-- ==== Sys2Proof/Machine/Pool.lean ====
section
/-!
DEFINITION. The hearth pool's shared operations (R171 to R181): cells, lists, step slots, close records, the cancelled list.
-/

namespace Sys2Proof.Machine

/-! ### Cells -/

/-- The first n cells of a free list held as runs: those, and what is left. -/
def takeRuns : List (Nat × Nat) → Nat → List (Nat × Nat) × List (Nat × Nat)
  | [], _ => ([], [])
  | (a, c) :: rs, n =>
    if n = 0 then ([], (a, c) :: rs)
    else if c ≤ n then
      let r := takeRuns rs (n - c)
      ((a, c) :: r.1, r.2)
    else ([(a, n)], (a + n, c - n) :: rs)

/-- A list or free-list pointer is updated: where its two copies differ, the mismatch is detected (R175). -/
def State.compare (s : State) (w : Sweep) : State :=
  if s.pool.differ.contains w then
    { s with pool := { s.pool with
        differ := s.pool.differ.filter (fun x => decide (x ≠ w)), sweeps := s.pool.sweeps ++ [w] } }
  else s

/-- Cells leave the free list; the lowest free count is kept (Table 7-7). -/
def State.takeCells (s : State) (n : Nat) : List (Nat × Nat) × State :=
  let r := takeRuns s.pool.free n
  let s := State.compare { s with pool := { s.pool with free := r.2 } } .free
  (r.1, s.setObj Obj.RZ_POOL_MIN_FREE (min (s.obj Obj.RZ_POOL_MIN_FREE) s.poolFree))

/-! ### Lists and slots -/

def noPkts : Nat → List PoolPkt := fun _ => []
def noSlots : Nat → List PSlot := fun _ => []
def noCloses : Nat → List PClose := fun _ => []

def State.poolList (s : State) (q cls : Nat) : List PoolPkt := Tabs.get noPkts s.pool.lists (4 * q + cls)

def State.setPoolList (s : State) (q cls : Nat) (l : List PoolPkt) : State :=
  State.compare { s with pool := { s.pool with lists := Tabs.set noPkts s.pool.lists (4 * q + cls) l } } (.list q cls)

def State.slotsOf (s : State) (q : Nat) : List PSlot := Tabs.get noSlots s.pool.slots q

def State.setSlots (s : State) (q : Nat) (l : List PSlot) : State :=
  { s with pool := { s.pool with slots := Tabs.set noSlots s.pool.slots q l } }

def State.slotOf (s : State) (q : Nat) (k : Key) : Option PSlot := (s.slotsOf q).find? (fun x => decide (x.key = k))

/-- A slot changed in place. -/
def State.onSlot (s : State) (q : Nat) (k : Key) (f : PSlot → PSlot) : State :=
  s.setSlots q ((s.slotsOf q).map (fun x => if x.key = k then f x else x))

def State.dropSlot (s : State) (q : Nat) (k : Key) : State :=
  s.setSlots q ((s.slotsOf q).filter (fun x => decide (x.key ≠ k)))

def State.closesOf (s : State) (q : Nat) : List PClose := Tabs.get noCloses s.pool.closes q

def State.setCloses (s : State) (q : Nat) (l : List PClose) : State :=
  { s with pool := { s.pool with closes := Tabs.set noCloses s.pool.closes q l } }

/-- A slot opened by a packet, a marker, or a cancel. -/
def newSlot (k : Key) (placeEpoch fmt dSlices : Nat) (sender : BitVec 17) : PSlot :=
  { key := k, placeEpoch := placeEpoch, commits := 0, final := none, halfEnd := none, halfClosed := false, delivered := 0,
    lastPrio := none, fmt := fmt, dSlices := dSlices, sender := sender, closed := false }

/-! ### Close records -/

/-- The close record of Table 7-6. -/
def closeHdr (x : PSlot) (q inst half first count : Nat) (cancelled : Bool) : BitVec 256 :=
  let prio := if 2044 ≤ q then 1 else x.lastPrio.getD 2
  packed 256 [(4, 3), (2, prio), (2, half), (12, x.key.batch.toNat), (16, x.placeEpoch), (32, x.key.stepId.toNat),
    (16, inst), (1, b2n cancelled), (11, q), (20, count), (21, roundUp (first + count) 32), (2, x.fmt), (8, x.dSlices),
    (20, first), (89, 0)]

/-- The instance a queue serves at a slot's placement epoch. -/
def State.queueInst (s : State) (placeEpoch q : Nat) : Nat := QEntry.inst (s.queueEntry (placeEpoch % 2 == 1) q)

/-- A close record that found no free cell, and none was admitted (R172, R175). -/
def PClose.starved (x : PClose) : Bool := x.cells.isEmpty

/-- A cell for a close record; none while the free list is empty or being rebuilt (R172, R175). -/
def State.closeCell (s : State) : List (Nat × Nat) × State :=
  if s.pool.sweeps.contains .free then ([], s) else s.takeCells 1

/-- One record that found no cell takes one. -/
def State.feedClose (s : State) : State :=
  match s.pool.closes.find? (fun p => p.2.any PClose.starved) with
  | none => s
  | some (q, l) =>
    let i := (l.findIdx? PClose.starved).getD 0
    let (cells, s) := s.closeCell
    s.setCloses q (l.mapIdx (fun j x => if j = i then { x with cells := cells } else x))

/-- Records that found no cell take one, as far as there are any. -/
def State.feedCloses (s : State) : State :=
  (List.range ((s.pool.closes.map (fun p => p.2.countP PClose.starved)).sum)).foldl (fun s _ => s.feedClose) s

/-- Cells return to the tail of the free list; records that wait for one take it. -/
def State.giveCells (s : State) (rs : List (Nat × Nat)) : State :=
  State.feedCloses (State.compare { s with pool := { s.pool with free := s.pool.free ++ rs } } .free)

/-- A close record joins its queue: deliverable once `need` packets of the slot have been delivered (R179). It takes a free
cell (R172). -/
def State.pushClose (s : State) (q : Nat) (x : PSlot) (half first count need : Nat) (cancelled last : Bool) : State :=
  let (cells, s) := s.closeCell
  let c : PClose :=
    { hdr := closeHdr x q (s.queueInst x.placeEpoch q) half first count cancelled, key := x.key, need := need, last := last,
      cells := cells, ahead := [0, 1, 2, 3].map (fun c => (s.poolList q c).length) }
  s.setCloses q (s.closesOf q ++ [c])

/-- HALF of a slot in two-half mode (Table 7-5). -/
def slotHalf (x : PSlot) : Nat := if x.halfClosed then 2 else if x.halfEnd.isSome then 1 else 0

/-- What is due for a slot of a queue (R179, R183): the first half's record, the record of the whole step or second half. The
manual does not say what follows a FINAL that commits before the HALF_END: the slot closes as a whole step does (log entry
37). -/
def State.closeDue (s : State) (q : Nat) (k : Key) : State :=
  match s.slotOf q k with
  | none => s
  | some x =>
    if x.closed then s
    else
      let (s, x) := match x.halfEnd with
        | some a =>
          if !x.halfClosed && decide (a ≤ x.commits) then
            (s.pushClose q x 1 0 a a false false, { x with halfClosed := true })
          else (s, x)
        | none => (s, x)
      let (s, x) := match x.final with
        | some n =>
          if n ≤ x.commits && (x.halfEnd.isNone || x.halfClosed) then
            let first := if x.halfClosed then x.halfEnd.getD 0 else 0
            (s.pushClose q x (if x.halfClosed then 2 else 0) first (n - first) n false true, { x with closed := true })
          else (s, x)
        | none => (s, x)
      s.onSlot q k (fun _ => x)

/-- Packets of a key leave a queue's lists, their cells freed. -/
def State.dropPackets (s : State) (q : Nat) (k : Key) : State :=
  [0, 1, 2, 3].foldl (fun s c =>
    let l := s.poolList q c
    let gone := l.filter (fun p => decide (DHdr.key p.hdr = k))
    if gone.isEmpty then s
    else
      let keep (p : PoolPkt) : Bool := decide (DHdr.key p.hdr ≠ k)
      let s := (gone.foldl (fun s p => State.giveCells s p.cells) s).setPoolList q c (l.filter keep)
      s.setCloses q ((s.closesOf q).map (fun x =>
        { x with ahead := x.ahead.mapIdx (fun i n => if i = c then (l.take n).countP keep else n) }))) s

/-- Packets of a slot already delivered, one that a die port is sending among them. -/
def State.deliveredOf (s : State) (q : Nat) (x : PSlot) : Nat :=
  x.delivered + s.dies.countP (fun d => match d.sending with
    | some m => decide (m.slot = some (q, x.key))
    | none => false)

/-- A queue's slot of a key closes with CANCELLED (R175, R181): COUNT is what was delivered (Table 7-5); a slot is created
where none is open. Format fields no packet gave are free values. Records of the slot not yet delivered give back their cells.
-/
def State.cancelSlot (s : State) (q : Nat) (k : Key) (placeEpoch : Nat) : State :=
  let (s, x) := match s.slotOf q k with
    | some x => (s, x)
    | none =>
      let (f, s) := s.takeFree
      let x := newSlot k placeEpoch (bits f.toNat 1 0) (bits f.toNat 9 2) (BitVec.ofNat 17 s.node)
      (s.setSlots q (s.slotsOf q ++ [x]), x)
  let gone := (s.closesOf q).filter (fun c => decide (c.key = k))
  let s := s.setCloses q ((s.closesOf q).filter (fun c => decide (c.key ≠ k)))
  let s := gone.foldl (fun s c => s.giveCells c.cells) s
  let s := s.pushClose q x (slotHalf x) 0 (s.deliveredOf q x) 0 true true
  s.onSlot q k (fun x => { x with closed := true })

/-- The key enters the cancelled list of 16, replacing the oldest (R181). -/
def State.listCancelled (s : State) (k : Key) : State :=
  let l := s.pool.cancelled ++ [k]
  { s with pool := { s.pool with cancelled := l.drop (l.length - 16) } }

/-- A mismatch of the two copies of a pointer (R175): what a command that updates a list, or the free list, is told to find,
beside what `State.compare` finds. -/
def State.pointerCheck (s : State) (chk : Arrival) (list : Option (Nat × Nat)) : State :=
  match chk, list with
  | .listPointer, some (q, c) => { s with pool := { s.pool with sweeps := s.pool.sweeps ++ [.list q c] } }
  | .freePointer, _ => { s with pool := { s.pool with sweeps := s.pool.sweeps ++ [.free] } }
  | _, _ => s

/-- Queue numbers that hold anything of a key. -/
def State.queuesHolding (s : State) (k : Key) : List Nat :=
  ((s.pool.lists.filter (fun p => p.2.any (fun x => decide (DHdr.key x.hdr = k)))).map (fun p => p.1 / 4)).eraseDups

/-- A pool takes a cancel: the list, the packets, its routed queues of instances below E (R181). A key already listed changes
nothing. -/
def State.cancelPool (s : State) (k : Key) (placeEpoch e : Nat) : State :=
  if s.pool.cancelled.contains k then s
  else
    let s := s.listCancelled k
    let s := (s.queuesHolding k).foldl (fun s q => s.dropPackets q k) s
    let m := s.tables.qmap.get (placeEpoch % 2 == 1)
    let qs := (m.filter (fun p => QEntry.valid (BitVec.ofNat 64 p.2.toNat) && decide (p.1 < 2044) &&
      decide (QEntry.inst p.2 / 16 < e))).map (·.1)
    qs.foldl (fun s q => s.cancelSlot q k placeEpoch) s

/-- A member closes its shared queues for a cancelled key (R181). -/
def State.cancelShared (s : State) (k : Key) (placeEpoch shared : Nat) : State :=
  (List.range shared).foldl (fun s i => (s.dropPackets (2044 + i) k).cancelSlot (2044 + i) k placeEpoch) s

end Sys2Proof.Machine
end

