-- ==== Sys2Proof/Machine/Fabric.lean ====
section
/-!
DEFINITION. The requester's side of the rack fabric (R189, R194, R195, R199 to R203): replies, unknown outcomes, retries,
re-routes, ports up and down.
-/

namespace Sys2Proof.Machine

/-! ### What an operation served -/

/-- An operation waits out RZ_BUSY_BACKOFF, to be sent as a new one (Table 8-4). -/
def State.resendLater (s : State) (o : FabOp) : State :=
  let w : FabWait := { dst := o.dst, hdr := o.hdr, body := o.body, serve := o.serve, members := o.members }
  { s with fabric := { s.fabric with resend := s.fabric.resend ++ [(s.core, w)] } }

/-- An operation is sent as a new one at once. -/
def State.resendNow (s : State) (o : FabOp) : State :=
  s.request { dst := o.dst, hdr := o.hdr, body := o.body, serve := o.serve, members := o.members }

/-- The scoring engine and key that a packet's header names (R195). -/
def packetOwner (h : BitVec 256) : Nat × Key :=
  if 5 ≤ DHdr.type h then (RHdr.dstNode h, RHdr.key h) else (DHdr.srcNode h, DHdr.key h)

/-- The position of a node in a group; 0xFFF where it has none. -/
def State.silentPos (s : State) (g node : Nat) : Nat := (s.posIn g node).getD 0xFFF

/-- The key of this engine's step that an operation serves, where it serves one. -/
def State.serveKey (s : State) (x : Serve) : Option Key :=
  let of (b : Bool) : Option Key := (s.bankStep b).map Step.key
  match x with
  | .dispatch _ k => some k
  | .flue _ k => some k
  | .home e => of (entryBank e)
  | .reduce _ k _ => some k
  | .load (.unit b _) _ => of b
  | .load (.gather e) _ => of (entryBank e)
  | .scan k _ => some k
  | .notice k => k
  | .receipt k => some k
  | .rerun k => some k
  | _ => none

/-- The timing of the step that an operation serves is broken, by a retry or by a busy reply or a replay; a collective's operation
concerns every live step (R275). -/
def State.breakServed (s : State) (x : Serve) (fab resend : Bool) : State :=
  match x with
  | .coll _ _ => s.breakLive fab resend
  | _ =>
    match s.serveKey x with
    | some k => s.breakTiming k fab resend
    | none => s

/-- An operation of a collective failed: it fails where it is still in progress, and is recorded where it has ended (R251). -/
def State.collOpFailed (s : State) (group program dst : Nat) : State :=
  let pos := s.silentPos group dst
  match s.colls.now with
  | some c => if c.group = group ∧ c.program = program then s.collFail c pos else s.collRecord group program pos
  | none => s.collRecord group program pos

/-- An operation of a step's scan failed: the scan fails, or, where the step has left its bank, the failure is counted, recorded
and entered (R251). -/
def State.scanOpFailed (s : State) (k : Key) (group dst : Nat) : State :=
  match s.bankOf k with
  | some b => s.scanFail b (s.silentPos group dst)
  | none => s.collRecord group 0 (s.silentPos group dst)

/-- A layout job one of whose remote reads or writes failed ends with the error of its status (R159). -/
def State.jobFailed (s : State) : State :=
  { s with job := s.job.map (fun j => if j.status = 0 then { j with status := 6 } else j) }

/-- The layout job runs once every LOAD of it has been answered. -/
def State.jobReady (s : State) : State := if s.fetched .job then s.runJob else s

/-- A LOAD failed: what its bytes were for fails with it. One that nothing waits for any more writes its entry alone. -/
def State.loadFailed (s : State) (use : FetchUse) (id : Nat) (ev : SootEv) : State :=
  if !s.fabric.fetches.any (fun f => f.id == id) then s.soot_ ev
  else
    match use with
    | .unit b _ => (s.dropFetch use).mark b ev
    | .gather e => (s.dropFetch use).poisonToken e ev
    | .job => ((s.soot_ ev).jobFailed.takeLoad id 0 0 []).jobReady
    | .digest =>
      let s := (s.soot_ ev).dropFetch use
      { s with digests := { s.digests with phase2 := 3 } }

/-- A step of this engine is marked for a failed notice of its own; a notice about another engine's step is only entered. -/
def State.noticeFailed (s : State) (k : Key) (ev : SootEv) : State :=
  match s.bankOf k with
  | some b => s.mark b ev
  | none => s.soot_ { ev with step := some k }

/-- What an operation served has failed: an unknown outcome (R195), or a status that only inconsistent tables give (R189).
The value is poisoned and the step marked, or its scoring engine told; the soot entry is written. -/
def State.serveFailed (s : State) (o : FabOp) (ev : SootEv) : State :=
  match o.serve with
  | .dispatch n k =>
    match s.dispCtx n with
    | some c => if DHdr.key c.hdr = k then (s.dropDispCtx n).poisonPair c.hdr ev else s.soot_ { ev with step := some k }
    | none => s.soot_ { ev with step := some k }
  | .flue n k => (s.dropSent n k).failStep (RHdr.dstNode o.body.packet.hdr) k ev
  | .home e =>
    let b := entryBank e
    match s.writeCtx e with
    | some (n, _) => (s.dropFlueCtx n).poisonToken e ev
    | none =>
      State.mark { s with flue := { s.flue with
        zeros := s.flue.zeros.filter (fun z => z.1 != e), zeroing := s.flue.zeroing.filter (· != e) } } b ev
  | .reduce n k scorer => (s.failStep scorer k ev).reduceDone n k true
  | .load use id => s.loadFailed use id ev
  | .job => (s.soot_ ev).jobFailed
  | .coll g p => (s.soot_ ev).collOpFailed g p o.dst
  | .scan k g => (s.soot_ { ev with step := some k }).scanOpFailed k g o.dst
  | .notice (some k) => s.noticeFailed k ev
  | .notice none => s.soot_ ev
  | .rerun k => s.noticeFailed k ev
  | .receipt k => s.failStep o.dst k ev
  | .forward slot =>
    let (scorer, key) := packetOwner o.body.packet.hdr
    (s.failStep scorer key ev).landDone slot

**EXERCISE INSTRUCTIONS:**
Where the listing above reaches the line that contains "def PClose.starved (x", start retyping, and finish with the line that contains "free := s.pool.free"; reproduce those lines exactly and no others.

**ANSWER SPACE:**
def PClose.starved (x : PClose) : Bool := x.cells.isEmpty

/-- A cell for a close record; none while the free list is empty or being rebuilt (R172, R175). -/
def State.closeCell (s : State) : List (Nat × Nat) × State :=
  if s.pool.sweeps.contains .free then ([], s) else s.takeCells 1

/-- One record that found no cell takes one. -/
def State.feedClose (s : State) : State :=
  match s.pool.closes.find? (fun p => p.2.any PClose.starved) with
  | none => s
  | some (q, l) =>
    let i := (l.findIdx? PClose.starved).getD 0
    let (cells, s) := s.closeCell
    s.setCloses q (l.mapIdx (fun j x => if j = i then { x with cells := cells } else x))

/-- Records that found no cell take one, as far as there are any. -/
def State.feedCloses (s : State) : State :=
  (List.range ((s.pool.closes.map (fun p => p.2.countP PClose.starved)).sum)).foldl (fun s _ => s.feedClose) s

/-- Cells return to the tail of the free list; records that wait for one take it. -/
def State.giveCells (s : State) (rs : List (Nat × Nat)) : State :=
  State.feedCloses (State.compare { s with pool := { s.pool with free := s.pool.free ++ rs } } .free)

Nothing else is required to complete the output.